*What is required*
Search the material for the word "have" and report each line where it turns up.

*Records supplied*
============================================================

-- ==== Sys2Proof/Laws/Effects.lean ====
section
/-! SUPPORT. What a completed instruction leaves: located bytes are distinct, written places read back, and the end of
an instruction gives `After`. -/

namespace Sys2Proof.Machine

variable {α β : Type}

theorem Touched.regs {s u : State} (h : Touched s u) : u.regs = s.regs := by rw [h.rest]
theorem Touched.flags {s u : State} (h : Touched s u) : u.flags = s.flags := by rw [h.rest]
theorem Touched.eip {s u : State} (h : Touched s u) : u.eip = s.eip := by rw [h.rest]
theorem Touched.segs {s u : State} (h : Touched s u) : u.segs = s.segs := by rw [h.rest]
theorem Touched.cpl {s u : State} (h : Touched s u) : u.cpl = s.cpl := by rw [h.rest]
theorem Touched.dr7 {s u : State} (h : Touched s u) : u.dr7 = s.dr7 := by rw [h.rest]
theorem Touched.len {s u : State} (h : Touched s u) : u.dec.len = s.dec.len := by rw [h.rest]
theorem Touched.nextEip {s u : State} (h : Touched s u) : u.nextEip = s.nextEip := by
  rw [State.nextEip, State.nextEip, h.eip, h.len]
theorem Touched.os32 {s u : State} (h : Touched s u) : u.os32 = s.os32 := by rw [h.rest]; rfl
theorem Touched.as32 {s u : State} (h : Touched s u) : u.as32 = s.as32 := by rw [h.rest]; rfl
theorem Touched.vWidth {s u : State} (h : Touched s u) : u.vWidth = s.vWidth := by rw [h.rest]; rfl
theorem Touched.stackPtr {s u : State} (h : Touched s u) : u.stackPtr = s.stackPtr := by rw [h.rest]; rfl
theorem Touched.stackSet {s u : State} (h : Touched s u) (v : Dword) : u.stackSet v = s.stackSet v := by
  rw [h.rest]; rfl
theorem Touched.stackWrap {s u : State} (h : Touched s u) (v : Dword) : u.stackWrap v = s.stackWrap v := by
  rw [h.rest]; rfl
theorem Touched.protMode {s u : State} (h : Touched s u) : u.protMode = s.protMode := by rw [h.rest]; rfl

/-- The data breakpoints matched are all that changes when paging is off. -/
theorem Touched.mem_off {s u : State} (h : Touched s u) (hc : s.closed = true) (hp : s.cr0.pg = false) :
    u.mem = s.mem := by
  rw [h.direct hc hp]

/-! Paging off. -/

theorem translate_off {s : State} (hp : s.cr0.pg = false) (lin : Dword) (write sys : Bool) :
    translate lin write sys s = .ok lin s := by
  unfold translate
  rw [M.get_bind_apply]
  simp [hp]

theorem linLocate_off {s : State} (hp : s.cr0.pg = false) (lin : Dword) (n : Nat) (write sys : Bool) :
    linLocate lin n write sys s = .ok (addrRun lin n) s := by
  unfold linLocate
  rw [M.get_bind_apply]
  simp [hp, M.bind_ok (translate_off hp lin write sys)]

theorem sysRead_off {s : State} (hc : s.closed = true) (hp : s.cr0.pg = false) (lin : Dword) (n : Nat) :
    sysRead lin n s = .ok (s.mem.readAt (addrRun lin n)) s := by
  unfold sysRead
  rw [M.bind_ok (linLocate_off hp lin n false true), memRead_closed hc]

theorem sysRead16_off {s : State} (hc : s.closed = true) (hp : s.cr0.pg = false) (lin : Dword) :
    sysRead16 lin s = .ok (BitVec.ofNat 16 (s.mem.readAt (addrRun lin 2))) s := by
  unfold sysRead16
  rw [M.bind_ok (sysRead_off hc hp lin 2)]
  rfl

/-! Located bytes. -/

/-- Translation keeps the offset in the page. -/
theorem translate_offset {lin p : Dword} {write sys : Bool} {s u : State} (h : translate lin write sys s = .ok p u) :
    p.extractLsb' 0 12 = lin.extractLsb' 0 12 := by
  have key : ∀ a : BitVec 20, (a ++ lin.extractLsb' 0 12 : Dword).extractLsb' 0 12 = lin.extractLsb' 0 12 := by
    intro a
    apply BitVec.eq_of_toNat_eq
    have := (lin.extractLsb' 0 12).isLt
    rw [BitVec.extractLsb'_toNat, BitVec.toNat_append, ← Nat.shiftLeft_add_eq_or_of_lt this, Nat.shiftLeft_eq]
    simp
  have walk : ∀ {w us : Bool} {v : State}, pageWalk lin w us v = .ok p u →
      p.extractLsb' 0 12 = lin.extractLsb' 0 12 := by
    intro w us v h
    unfold pageWalk at h
    rw [M.get_bind_apply] at h
    obtain ⟨_, _, -, h⟩ := M.bind_eq_ok h
    obtain ⟨_, _, -, h⟩ := M.bind_eq_ok h
    obtain ⟨_, _, -, h⟩ := M.bind_eq_ok h
    obtain ⟨_, _, -, h⟩ := M.bind_eq_ok h
    obtain ⟨_, _, -, h⟩ := M.bind_eq_ok h
    obtain ⟨_, _, -, h⟩ := M.bind_eq_ok h
    obtain ⟨_, _, -, h⟩ := M.bind_eq_ok h
    obtain ⟨_, _, -, h⟩ := M.bind_eq_ok h
    cases h
    exact key _
  unfold translate at h
  rw [M.get_bind_apply] at h
  split at h
  · cases h; rfl
  · revert h
    rcases tlbMatches s.tlb (pageOf lin) with _ | ⟨e, _ | ⟨e', es⟩⟩ <;> intro h
    · exact walk h
    · dsimp only at h
      split at h
      · obtain ⟨_, _, -, h⟩ := M.bind_eq_ok h
        cases h
        exact key _
      · exact walk h
    · cases h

============================================================

*The completed task*
  have key : ∀ a : BitVec 20, (a ++ lin.extractLsb' 0 12 : Dword).extractLsb' 0 12 = lin.extractLsb' 0 12 := by
    have := (lin.extractLsb' 0 12).isLt
  have walk : ∀ {w us : Bool} {v : State}, pageWalk lin w us v = .ok p u →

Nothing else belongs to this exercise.